There is the additional possibility that more than one wave exists in space at the same time, and so the electric field is the sum of the two fields, each one propagating independently. This behavior of electric fields may be described by saying that if $f_1(x - ct)$ is a wave, and if $f_2(x - ct)$ is another wave, then their sum is also a wave. This is called the principle of superposition. The same principle is valid in sound.

We are familiar with the fact that if a sound is produced, we hear with complete fidelity the same sequence of sounds as was generated. If we had high frequencies travelling faster than low frequencies, a short, sharp noise would be heard as a succession of musical sounds. Similarly, if red light travelled faster than blue light, a flash of white light would be seen first as red, then as white, and finally as blue. We are familiar with the fact that this is not the case. Both sound and light travel with a speed in air which is very nearly independent of frequency. Examples of wave propagation for which this independence is not true will be considered in Chapter 48.

In the case of light (electromagnetic waves) we gave a rule which determined the electric field at a point as a result of the acceleration of a charge. One might expect now that what we should do is give a rule whereby some quality of the air, say the pressure, is determined at a given distance from a source in terms of the source motion, delayed by the travel time of the sound. In the case of light this procedure was acceptable because all that we knew was that a charge at one place exerts a force on another charge at another place. The details of propagation from the one place to the other were not absolutely essential. In the case of sound, however, we know that it propagates through the air between the source and the hearer, and it is certainly a natural question to ask what, at any given moment, the pressure of the air is. We would like, in addition, to know exactly how the air moves. In the case of electricity we could accept a rule, since we could say that we do not yet know the laws of electricity, but we cannot make the same remark with regard to sound.

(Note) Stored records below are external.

/-- Binding, pre-emption by QUANT and cloning (R253, R263, R255): the first ready task that has a place is bound there, once
the core's KQ has room; a running task whose QUANT has elapsed with a rival ready is to be stopped; at the end of a window a
bottleneck's load gets a copy where one fits, at its next segment boundary (R50), and one that has had two low windows loses one.
Which slot and rectangle are taken, and which loads get copies, are the model's readings (logs 71, 94). -/
def Obligations.BindingQuantCloning : Prop :=
  ∀ (s s' : State) (d k p : Nat) (x : Task) (z : Spot) (later : List (Nat × Task)) (region : BitVec 2) (ew xw : Nat),
    (∀ u key, s.self = .foreman d → readyTasks s (s.foreman d) = (p, x) :: later →
      (if x.saved then slotReach s d p .read else .ready s 0) = .ready u key → findSpot u d p x = .ok s' (some z) →
      exec .taskBind s = .next (bindTask s' d p x z) ∧
      ((queueCmds s' z.core 1).length + 6 ≤ 16 → ((bindTask s' d p x z).core z.core).bound = some p ∧
        ∃ y, ((bindTask s' d p x z).foreman d).entry p = some y ∧ y.state = .bound ∧ y.record = x.record ∧ y.core = z.core)) ∧
    (s.self = .foreman d → (s.foreman d).entry p = some x → x.state = .running → x.doomed = false →
      (s.foreman d).quant (recType x.record) ≠ 0 → 1000 * (s.foreman d).quant (recType x.record) ≤ s.time - x.boundAt →
      hasRival s d p x = true →
      ∃ t, exec (.quantExpiry p) s = .next t ∧ (t.foreman d).entry p = some { x with stopping := true }) ∧
    (s.self = .core k → ∀ r c y, s.region k region.toNat = some r → r.active = some c → ctxAt s k region.toNat c = some y →
      let u := modCtx s k region.toNat c (fun x => { x with lowWindows := 0 })
      (∀ z, y.clones = [] → 32768 ≤ ew → xw < 4096 → mayClone u r y = true →
        copyPlace u k region.toNat c r y = some z → y.mode.getLsbD 0 = false →
        exec (.cloneWindow region ew xw) s = .next (if (liveSegs u k region.toNat c).isEmpty then insertCopy u k region.toNat c z
          else modCtx u k region.toNat c (fun x => { x with copyDue := true }))) ∧
      (y.clones ≠ [] → ew < 8192 → 1 ≤ y.lowWindows → exec (.cloneWindow region ew xw) s = .next (takeCopyBack s k region.toNat c y)) ∧
      (y.clones = [] → 8192 ≤ ew → ew < 32768 → exec (.cloneWindow region ew xw) s = .next u))

/-! ### Fabric: word ops -/

/-- What an elementwise op makes (R428): an element is valid where every operand's element is, an invalid lane carries 0,
a 32-bit lane carries the low 32 bits of the op's value, and the flags are those of valid elements alone. -/
def Obligations.ElementwiseResult : Prop :=
  ∀ (ty : Nat) (o : List Token) (g : List Nat → Nat × Float.Fl), ty ≠ 5 →
    let r := elementwise ty o g
    (∀ i : Nat, i < 16 → r.1.getLsbD i = o.all (fun t => t.valid.getLsbD i)) ∧
    (∀ i : Nat, i < 16 → r.1.getLsbD i = true →
      lane r.2.1 i = BitVec.ofNat 32 (g (o.map (fun t => rawElem ty t.payload i))).1) ∧
    (∀ i : Nat, i < 16 → r.1.getLsbD i = false → lane r.2.1 i = 0) ∧
    (∀ b : Nat, r.2.2.getLsbD b = true ↔ ∃ i < 16, r.1.getLsbD i = true ∧
      (g (o.map (fun t => rawElem ty t.payload i))).2.getLsbD b = true)

/-- The arithmetic word ops (R427, R430): a floating element is rounded once in the slot's mode, an integer element is
formed exactly and wraps, or clamps with OVF where SAT is set; a minimum or maximum takes the first operand on a tie.
The conditions of VCMP on integers: EQ, NE, LT, LE on the elements' values (R430, Table 19.3). -/
def Obligations.WordArithmetic : Prop :=
  (∀ (f : Slot) (s : State) (st : Site) (k : Taken),
     let E := typeE f
     let T := typeT f
     let one (i : Instr) (g : List Nat → Nat × Float.Fl) : Prop := Fires s st (wordTakes f [f.a] (immHow E)) k →
       exec i s = .next (wordFired st f k (elementwise E k.opnds g))
     let two (i : Instr) (g : List Nat → Nat × Float.Fl) : Prop := Fires s st (wordTakes f [f.a, f.b] (immHow E)) k →
       exec i s = .next (wordFired st f k (elementwise E k.opnds g))
     let three (i : Instr) (g : List Nat → Nat × Float.Fl) : Prop := Fires s st (wordTakes f [f.a, f.b, thirdOf f] (immHow T)) k →
       exec i s = .next (wordFired st f k (elementwise T k.opnds g))
     let m := modeOf st f
     two (.vadd f) (fun l => if E ≤ 2 then Sys2Proof.Float.add (fmtOf E) m (arg l 0) (arg l 1)
       else finInt E (satOf f) (intElem E (arg l 0) + intElem E (arg l 1))) ∧
     two (.vsub f) (fun l => if E ≤ 2 then Sys2Proof.Float.sub (fmtOf E) m (arg l 0) (arg l 1)
       else finInt E (satOf f) (intElem E (arg l 0) - intElem E (arg l 1))) ∧
     two (.vmul f) (fun l => if E ≤ 2 then Sys2Proof.Float.mul (fmtOf E) m (arg l 0) (arg l 1)
       else finInt E (satOf f) (intElem E (arg l 0) * intElem E (arg l 1))) ∧
     three (.vfma f) (fun l => if T ≤ 2 then Sys2Proof.Float.fma (fmtOf T) m (arg l 0) (arg l 1) (arg l 2)
       else finInt T (satOf f) (intElem T (arg l 0) * intElem T (arg l 1) + intElem T (arg l 2))) ∧
     two (.vmin f) (fun l => if E ≤ 2 then Float.minmax (fmtOf E) false (arg l 0) (arg l 1)
       else (placeInt E (if intElem E (arg l 1) < intElem E (arg l 0) then intElem E (arg l 1) else intElem E (arg l 0)), 0)) ∧
     two (.vmax f) (fun l => if E ≤ 2 then Float.minmax (fmtOf E) true (arg l 0) (arg l 1)
       else (placeInt E (if intElem E (arg l 0) < intElem E (arg l 1) then intElem E (arg l 1) else intElem E (arg l 0)), 0)) ∧
     one (.vabs f) (fun l => if E ≤ 2 then Float.ofVal (fmtOf E) .rne (Float.decode (fmtOf E) (arg l 0)).abs
       else finInt E (satOf f) |intElem E (arg l 0)|) ∧
     one (.vneg f) (fun l => if E ≤ 2 then Float.ofVal (fmtOf E) .rne (Float.decode (fmtOf E) (arg l 0)).neg
       else finInt E (satOf f) (-(intElem E (arg l 0)))) ∧
     two (.vcmp f) (fun l =>
       let c := cmpElem E (if frameNode f then 0 else f.m.toNat % 4) (arg l 0) (arg l 1)
       (if c.1 then (if E = 5 then 2 ^ 64 - 1 else 2 ^ 32 - 1) else 0, c.2)) ∧
     three (.vclamp f) (fun l =>
       let lo := minMax T true (arg l 0) (arg l 1)
       let hi := minMax T false (lo.1 % 2 ^ widthOf T) (arg l 2)
       (hi.1, lo.2 ||| hi.2)) ∧
     one (.vsinpi f) (fun l => viaFp32 (Float.sincospi false) E (arg l 0)) ∧
     one (.vcospi f) (fun l => viaFp32 (Float.sincospi true) E (arg l 0)) ∧
     one (.vexp2 f) (fun l => viaFp32 Sys2Proof.Float.exp2 E (arg l 0)) ∧
     one (.vrcp f) (fun l => Float.rcp (fmtOf E) (arg l 0)) ∧
     one (.vrsq f) (fun l => Float.rsq (fmtOf E) (arg l 0))) ∧
  (∀ (ty x y : Nat), 3 ≤ ty → ty ≤ 7 →
     cmpElem ty 0 x y = (decide (intElem ty x = intElem ty y), 0) ∧ cmpElem ty 1 x y = (decide (intElem ty x ≠ intElem ty y), 0) ∧
     cmpElem ty 2 x y = (decide (intElem ty x < intElem ty y), 0) ∧ cmpElem ty 3 x y = (decide (intElem ty x ≤ intElem ty y), 0))

/-- The word ops on bit patterns and the moves of lanes (R430, R431): a lane of a result is valid where the lanes it is
made from are, shifts take the low five bits of the second lane, VSEL takes A's lane where C's is not 0, VPERM takes the
lane that B names, VBCAST one lane for all, VIOTA lane 0 plus the lane's number times 1, 2, 4 or 8. -/
def Obligations.WordBitAndLaneOps : Prop :=
  ∀ (f : Slot) (s : State) (st : Site) (k : Taken),
    let A := k.opnds.getD 0 {}
    let B := k.opnds.getD 1 {}
    let C := k.opnds.getD 2 {}
    let gives (i : Instr) (srcs : List (BitVec 4)) (how : Nat) (v : Nat → Bool) (x : Nat → BitVec 32) : Prop :=
      Fires s st (wordTakes f srcs how) k → exec i s = .next (wordFired st f k (ofFlags v, ofLanes (fun l => if v l then x l else 0), 0))
    let bits (i : Instr) (g : BitVec 32 → BitVec 32 → BitVec 32) : Prop :=
      gives i [f.a, f.b] 2 (fun l => A.valid.getLsbD l && B.valid.getLsbD l) (fun l => g (lane A.payload l) (lane B.payload l))
    bits (.vand f) (· &&& ·) ∧ bits (.vor f) (· ||| ·) ∧ bits (.vxor f) (· ^^^ ·) ∧
    bits (.vshl f) (fun a b => a <<< (b.toNat % 32)) ∧ bits (.vshr f) (fun a b => a >>> (b.toNat % 32)) ∧
    bits (.vsar f) (fun a b => a.sshiftRight (b.toNat % 32)) ∧
    gives (.vmov f) [f.a] 2 (fun l => A.valid.getLsbD l) (fun l => lane A.payload l) ∧
    gives (.vcnt f) [f.a] 2 (fun l => A.valid.getLsbD l) (fun l => BitVec.ofNat 32
      (if f.m.toNat % 4 = 0 then popCount 32 (lane A.payload l).toNat else if f.m.toNat % 4 = 1 then leadZeros 32 (lane A.payload l).toNat
       else trailZeros 32 (lane A.payload l).toNat)) ∧
    gives (.vsel f) [f.a, f.b, thirdOf f] (immHow (typeT f))
      (fun l => C.valid.getLsbD l && (if lane C.payload l ≠ 0 then A.valid.getLsbD l else B.valid.getLsbD l))
      (fun l => if lane C.payload l ≠ 0 then lane A.payload l else lane B.payload l) ∧
    gives (.vperm f) [f.a, f.b] 2 (fun l => B.valid.getLsbD l && A.valid.getLsbD ((lane B.payload l).toNat % 16))
      (fun l => lane A.payload ((lane B.payload l).toNat % 16)) ∧
    gives (.vbcast f) [f.a] 2 (fun _ => A.valid.getLsbD (f.m.toNat / 4 % 16)) (fun _ => lane A.payload (f.m.toNat / 4 % 16)) ∧
    gives (.viota f) [f.a] 2 (fun _ => A.valid.getLsbD 0) (fun l => lane A.payload 0 + BitVec.ofNat 32 (l * 2 ^ (f.m.toNat % 4))) ∧
    gives (.vpswap f) [f.a] 2 (fun l => A.valid.getLsbD (l ^^^ 2 ^ (f.m.toNat / 64 % 8)))
      (fun l => if l < l ^^^ 2 ^ (f.m.toNat / 64 % 8) ∧ f.m.getLsbD 0 = true
        then negLane (f.m.getLsbD 1) (lane A.payload (l ^^^ 2 ^ (f.m.toNat / 64 % 8)))
        else lane A.payload (l ^^^ 2 ^ (f.m.toNat / 64 % 8)))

We would not be satisfied with a rule stating how the sound pressure moves through the air, because the process ought to be understandable as a consequence of the laws of mechanics. In short, sound is a branch of mechanics, and so it is to be understood in terms of Newton’s laws. The propagation of sound from one place to another is merely a consequence of mechanics and the properties of gases, if it propagates in a gas, or of the properties of liquids or solids, if it propagates through such mediums. Later we shall derive the properties of light and its wave propagation in a similar way from the laws of electrodynamics.

47–2The propagation of sound

We shall give a derivation of the properties of the propagation of sound between the source and the receiver as a consequence of Newton’s laws, and we shall not consider the interaction with the source and the receiver. Ordinarily we emphasize a result rather than a particular derivation of it. In this chapter we take the opposite view. The point here, in a certain sense, is the derivation itself. This problem of explaining new phenomena in terms of old ones, when we know the laws of the old ones, is perhaps the greatest art of mathematical physics. The mathematical physicist has two problems: one is to find solutions, given the equations, and the other is to find the equations which describe a new phenomenon. The derivation here is an example of the second kind of problem.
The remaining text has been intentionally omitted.